29 novembro, 2011

Quando um preso cruza o seu caminho

Imagine a cena: você está sentada numa sala de espera de uma clínica para fazer um exame. Você nota a presença e o movimento de dois policiais para lá e para cá. Daí ouve a recepcionista perguntar ao telefone se o recluso (um prisioneiro) está pronto para ser buscado.

Você pensa que não ouviu direito e se dirige para a sala de um dos exames. Quando vai trocar de sala vê um homem acompanhado pelo guarda, vestido com um roupão e com algemas nas mãos sendo levado para a mesma sala que você acabou de sair.

Filme? Não.
Hospital público? Também não.

Havia só um médico e só um técnico. Você fica à espera enquanto o prisioneiro é atendido. Estica as pernas, faz xixi e se pergunta: “Mas que raio?”.

Cabem muitas sensações e interpretações no espaço de alguns minutos. E você passa da mais completa indignação para uma inacreditável admiração. O seu primeiro instinto é: “nunca mais volto aqui” para depois ser surpreendida com o próprio pensamento: “Não é incrível? Eu vivo numa sociedade que dá a um prisioneiro o mesmo padrão de atendimento que uma pessoa que pode pagar por tal”. Porque independente do crime que ele cometeu, ter acesso a tratamento de saúde é um direito universal.

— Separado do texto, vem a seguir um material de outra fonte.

-- ==== Sys2Proof/Laws/Ops.lean ====
section
/-! SUPPORT. One lemma for each shared operation that says what it does: the compression step by field, the block count's bounds, the
operand forms, and LOAD's outcome. -/

namespace Sys2Proof.Machine

/-! ### compressStep -/

variable (s : State) (fn : Word → Word → Word → Word) (i : BitVec 6)

@[simp] theorem compressStep_addrW : (s.compressStep fn i).addrW = s.addrW := by
  unfold State.compressStep
  split <;> rfl

@[simp] theorem compressStep_phase : (s.compressStep fn i).phase = if i = 63 then .iterFeed else s.phase := by
  unfold State.compressStep
  split <;> rfl

@[simp] theorem compressStep_step : (s.compressStep fn i).step = if i = 63 then 0 else i + 1 := by
  unfold State.compressStep
  split <;> rfl

@[simp] theorem compressStep_blk : (s.compressStep fn i).blk = s.blk := by
  unfold State.compressStep
  split <;> rfl

@[simp] theorem compressStep_nblk : (s.compressStep fn i).nblk = s.nblk := by
  unfold State.compressStep
  split <;> rfl

@[simp] theorem compressStep_src : (s.compressStep fn i).src = s.src := by
  unfold State.compressStep
  split <;> rfl

@[simp] theorem compressStep_len : (s.compressStep fn i).len = s.len := by
  unfold State.compressStep
  split <;> rfl

@[simp] theorem compressStep_irqEn : (s.compressStep fn i).irqEn = s.irqEn := by
  unfold State.compressStep
  split <;> rfl

@[simp] theorem compressStep_errTooLarge : (s.compressStep fn i).errTooLarge = s.errTooLarge := by
  unfold State.compressStep
  split <;> rfl

@[simp] theorem compressStep_errRange : (s.compressStep fn i).errRange = s.errRange := by
  unfold State.compressStep
  split <;> rfl

@[simp] theorem compressStep_errBusy : (s.compressStep fn i).errBusy = s.errBusy := by
  unfold State.compressStep
  split <;> rfl

@[simp] theorem compressStep_digest : (s.compressStep fn i).digest = s.digest := by
  unfold State.compressStep
  split <;> rfl

@[simp] theorem compressStep_h : (s.compressStep fn i).h = s.h := by
  unfold State.compressStep
  split <;> rfl

@[simp] theorem compressStep_r : (s.compressStep fn i).r = stepWords fn i s.m s.r := by
  unfold State.compressStep
  split <;> rfl

@[simp] theorem compressStep_m : (s.compressStep fn i).m = s.m := by
  unfold State.compressStep
  split <;> rfl

@[simp] theorem compressStep_inMem : (s.compressStep fn i).inMem = s.inMem := by
  unfold State.compressStep
  split <;> rfl

@[simp] theorem compressStep_moves : (s.compressStep fn i).moves = s.moves := by
  unfold State.compressStep
  split <;> rfl

@[simp] theorem compressStep_busRdata : (s.compressStep fn i).busRdata = s.busRdata := by
  unfold State.compressStep
  split <;> rfl

@[simp] theorem compressStep_freeIdx : (s.compressStep fn i).freeIdx = s.freeIdx := by
  unfold State.compressStep
  split <;> rfl

/-! ### Words -/

/-- Adding word by word, R132. -/
@[simp] theorem addWords_getElem (x y : Vector Word 4) (j : Nat) (h : j < 4) : (addWords x y)[j] = x[j] + y[j] := by
  simp [addWords]

/-- The word a half of a 64-bit register is, R152 to R155. -/
@[simp] theorem half_insertHalf (hi : Bool) (v : DWord) (data : Word) : half hi (insertHalf hi v data) = data := by
  cases hi
  · exact BitVec.extractLsb'_append_eq_right
  · exact BitVec.extractLsb'_append_eq_left

/-- Writing one half leaves the other, R163 and R164. -/
@[simp] theorem half_insertHalf_other (hi : Bool) (v : DWord) (data : Word) :
    half (!hi) (insertHalf hi v data) = half (!hi) v := by
  cases hi
  · exact BitVec.extractLsb'_append_eq_left
  · exact BitVec.extractLsb'_append_eq_right

/-! ### The padder -/

/-- 64·NBLK(L) holds the message, 0x80 and the trailer, R100. -/
theorem paddedLength_ge (l : Nat) : l + 9 ≤ paddedLength l := by
  unfold paddedLength blockCount
  omega

/-- The largest block count, R28. -/
theorem blockCount_le {l : Nat} (h : l < 2 ^ 61) : blockCount l ≤ 2 ^ 55 + 1 := by
  unfold blockCount
  omega

theorem blockCount_pos (l : Nat) : 0 < blockCount l := by
  unfold blockCount
  omega

/-- NBLK's register holds an admitted message's block count. -/
theorem blockCount_toNat {l : Nat} (h : l < 2 ^ 61) : (BitVec.ofNat 64 (blockCount l)).toNat = blockCount l := by
  have := blockCount_le h
  rw [BitVec.toNat_ofNat]
  exact Nat.mod_eq_of_lt (by omega)

theorem lenTooLarge_iff : s.lenTooLarge = true ↔ 2 ^ 61 ≤ s.len.toNat := by simp [State.lenTooLarge]

theorem pastInMem_iff : s.pastInMem = true ↔ 2 ^ s.addrW < s.src.toNat + s.len.toNat := by simp [State.pastInMem]

/-! ### LOAD -/

/-- The state after a LOAD, R111. -/
def State.loaded (s : State) : State :=
  (((s.setM (s.blockWords s.blk.toNat)).setR s.h).setStep 0).setPhase .iterRound

@[simp] theorem loaded_addrW : s.loaded.addrW = s.addrW := by simp [State.loaded]
@[simp] theorem loaded_phase : s.loaded.phase = .iterRound := by simp [State.loaded]
@[simp] theorem loaded_step : s.loaded.step = 0 := by simp [State.loaded]
@[simp] theorem loaded_blk : s.loaded.blk = s.blk := by simp [State.loaded]
@[simp] theorem loaded_nblk : s.loaded.nblk = s.nblk := by simp [State.loaded]
@[simp] theorem loaded_src : s.loaded.src = s.src := by simp [State.loaded]
@[simp] theorem loaded_len : s.loaded.len = s.len := by simp [State.loaded]
@[simp] theorem loaded_irqEn : s.loaded.irqEn = s.irqEn := by simp [State.loaded]
@[simp] theorem loaded_errTooLarge : s.loaded.errTooLarge = s.errTooLarge := by simp [State.loaded]
@[simp] theorem loaded_errRange : s.loaded.errRange = s.errRange := by simp [State.loaded]
@[simp] theorem loaded_errBusy : s.loaded.errBusy = s.errBusy := by simp [State.loaded]
@[simp] theorem loaded_digest : s.loaded.digest = s.digest := by simp [State.loaded]
@[simp] theorem loaded_h : s.loaded.h = s.h := by simp [State.loaded]
@[simp] theorem loaded_r : s.loaded.r = s.h := by simp [State.loaded]
@[simp] theorem loaded_m : s.loaded.m = s.blockWords s.blk.toNat := by simp [State.loaded]
@[simp] theorem loaded_inMem : s.loaded.inMem = s.inMem := by simp [State.loaded]
@[simp] theorem loaded_moves : s.loaded.moves = s.moves := by simp [State.loaded]
@[simp] theorem loaded_busRdata : s.loaded.busRdata = s.busRdata := by simp [State.loaded]
@[simp] theorem loaded_freeIdx : s.loaded.freeIdx = s.freeIdx := by simp [State.loaded]

/-- The block's message bytes lie in InMem when the whole message does. -/
theorem blockInMem_of_admits {b : Nat} (h : s.src.toNat + s.len.toNat ≤ 2 ^ s.addrW) : s.blockInMem b = true := by
  simp only [State.blockInMem, Bool.or_eq_true, decide_eq_true_eq]
  omega

end Sys2Proof.Machine
end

Isso te faz lembrar que embora naquele dia em especial você estivesse pagando o valor integral porque se tratava de um exame muito específico – e a autorização do Estado demoraria muito mais do que você estava disposta a esperar –, em outras circunstâncias, naquela mesma clínica, você já tinha sido atendida com a mesma atenção e pagando apenas o valor mínimo cobrado para pacientes subsidiados pelo Sistema Público de Saúde.

Também te faz descobrir preconceitos que você nem sabia que tinha. Porque de tão utópico que parece ser o conceito de “direitos iguais para todos”, você nem imaginava que ele pudesse ser posto em prática justo ao seu lado. Felizmente, entre tantos pensamentos desconexos, você voltou para casa grata por ter presenciado e refletido sobre tudo aquilo e por ver que entre tanta corrupção pelo menos alguma coisa boa é feita com os impostos que você paga. 

Um comentário:

Eduardo disse...

Não devemos esquecer que um prisioneiro é tutelado pelo estado, e como tal, deve ter sua integridade preservada. De certa maneira, o grau de civilização pode ser medido pela maneira como se trata de presos. Não é porque eles são maus e empregam métodos vis que devemos responder na mesma moeda.